● What this task involves
For the entries presented below, indicate the number of lines that include the word "replicate", adding nothing else.

(Collected data)

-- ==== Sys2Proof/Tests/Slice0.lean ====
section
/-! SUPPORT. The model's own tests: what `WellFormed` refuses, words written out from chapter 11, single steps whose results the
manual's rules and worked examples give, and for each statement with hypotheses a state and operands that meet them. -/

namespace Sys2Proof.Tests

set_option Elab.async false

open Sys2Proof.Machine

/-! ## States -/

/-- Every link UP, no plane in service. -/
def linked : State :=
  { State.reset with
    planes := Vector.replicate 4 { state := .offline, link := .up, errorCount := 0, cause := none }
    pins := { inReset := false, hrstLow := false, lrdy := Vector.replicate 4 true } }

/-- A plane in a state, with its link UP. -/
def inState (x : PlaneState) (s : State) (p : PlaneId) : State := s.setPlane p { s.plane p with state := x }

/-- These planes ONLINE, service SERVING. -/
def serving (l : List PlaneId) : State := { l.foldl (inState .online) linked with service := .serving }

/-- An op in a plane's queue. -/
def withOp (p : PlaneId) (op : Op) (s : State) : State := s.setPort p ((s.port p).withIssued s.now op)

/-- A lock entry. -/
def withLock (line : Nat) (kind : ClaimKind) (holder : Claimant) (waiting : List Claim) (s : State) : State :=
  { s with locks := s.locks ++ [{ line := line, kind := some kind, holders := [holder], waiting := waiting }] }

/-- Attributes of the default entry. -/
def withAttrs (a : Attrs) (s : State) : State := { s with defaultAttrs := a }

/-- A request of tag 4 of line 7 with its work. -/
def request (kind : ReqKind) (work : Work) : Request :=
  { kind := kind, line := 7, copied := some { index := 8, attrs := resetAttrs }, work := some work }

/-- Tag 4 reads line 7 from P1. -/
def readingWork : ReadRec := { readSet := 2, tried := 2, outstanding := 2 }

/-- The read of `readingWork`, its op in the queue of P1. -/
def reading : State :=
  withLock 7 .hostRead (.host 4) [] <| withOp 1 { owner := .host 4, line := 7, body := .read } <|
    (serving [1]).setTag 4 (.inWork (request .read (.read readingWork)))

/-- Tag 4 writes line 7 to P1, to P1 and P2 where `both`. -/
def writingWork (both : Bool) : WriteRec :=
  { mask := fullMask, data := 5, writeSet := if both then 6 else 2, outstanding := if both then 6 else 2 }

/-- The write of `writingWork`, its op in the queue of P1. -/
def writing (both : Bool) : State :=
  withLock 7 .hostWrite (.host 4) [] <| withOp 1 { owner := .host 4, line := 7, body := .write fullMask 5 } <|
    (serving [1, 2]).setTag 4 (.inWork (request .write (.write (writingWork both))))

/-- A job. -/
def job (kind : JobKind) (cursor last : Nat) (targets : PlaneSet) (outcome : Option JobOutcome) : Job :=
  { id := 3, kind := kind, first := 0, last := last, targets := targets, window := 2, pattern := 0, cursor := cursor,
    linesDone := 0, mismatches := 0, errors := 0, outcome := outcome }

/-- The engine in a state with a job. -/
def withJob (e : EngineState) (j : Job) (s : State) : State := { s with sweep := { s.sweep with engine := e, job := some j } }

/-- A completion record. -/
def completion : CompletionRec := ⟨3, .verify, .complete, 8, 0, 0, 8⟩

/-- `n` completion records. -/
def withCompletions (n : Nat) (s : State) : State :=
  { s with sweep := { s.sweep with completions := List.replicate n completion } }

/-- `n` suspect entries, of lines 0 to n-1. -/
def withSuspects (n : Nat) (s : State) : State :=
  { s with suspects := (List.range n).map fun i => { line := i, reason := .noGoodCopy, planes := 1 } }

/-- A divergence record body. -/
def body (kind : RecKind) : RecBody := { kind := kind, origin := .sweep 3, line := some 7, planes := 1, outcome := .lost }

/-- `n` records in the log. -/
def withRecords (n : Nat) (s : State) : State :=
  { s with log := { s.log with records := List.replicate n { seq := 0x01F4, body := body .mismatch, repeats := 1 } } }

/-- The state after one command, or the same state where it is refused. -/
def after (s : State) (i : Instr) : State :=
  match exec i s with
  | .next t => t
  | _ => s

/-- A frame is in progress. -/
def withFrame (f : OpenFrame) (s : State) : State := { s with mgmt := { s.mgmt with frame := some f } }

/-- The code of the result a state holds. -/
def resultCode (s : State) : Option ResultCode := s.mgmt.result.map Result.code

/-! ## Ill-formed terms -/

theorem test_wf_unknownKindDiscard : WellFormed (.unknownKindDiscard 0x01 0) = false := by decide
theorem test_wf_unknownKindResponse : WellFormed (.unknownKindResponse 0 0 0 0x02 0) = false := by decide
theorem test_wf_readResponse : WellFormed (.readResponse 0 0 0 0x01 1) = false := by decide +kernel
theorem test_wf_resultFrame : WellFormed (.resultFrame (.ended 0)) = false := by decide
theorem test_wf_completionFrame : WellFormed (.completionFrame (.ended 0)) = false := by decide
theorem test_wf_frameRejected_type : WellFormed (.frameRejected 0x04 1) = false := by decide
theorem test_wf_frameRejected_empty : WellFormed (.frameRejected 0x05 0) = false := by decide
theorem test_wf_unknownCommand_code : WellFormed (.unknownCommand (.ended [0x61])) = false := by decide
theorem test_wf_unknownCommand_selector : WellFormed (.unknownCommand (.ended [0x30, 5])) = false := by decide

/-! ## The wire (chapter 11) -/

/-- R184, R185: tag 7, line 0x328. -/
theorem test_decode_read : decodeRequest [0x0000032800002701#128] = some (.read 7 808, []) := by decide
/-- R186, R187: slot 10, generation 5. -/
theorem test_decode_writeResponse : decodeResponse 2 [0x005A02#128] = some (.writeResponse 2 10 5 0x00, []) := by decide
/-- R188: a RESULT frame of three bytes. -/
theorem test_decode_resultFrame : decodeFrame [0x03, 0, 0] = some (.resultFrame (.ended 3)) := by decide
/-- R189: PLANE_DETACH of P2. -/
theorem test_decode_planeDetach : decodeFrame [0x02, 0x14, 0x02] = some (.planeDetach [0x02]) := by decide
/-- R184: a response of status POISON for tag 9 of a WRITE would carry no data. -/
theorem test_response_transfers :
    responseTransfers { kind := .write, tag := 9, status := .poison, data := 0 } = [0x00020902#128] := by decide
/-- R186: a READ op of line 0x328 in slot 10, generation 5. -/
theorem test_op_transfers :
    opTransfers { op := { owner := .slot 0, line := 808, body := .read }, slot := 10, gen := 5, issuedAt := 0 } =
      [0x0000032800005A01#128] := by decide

● Task response
4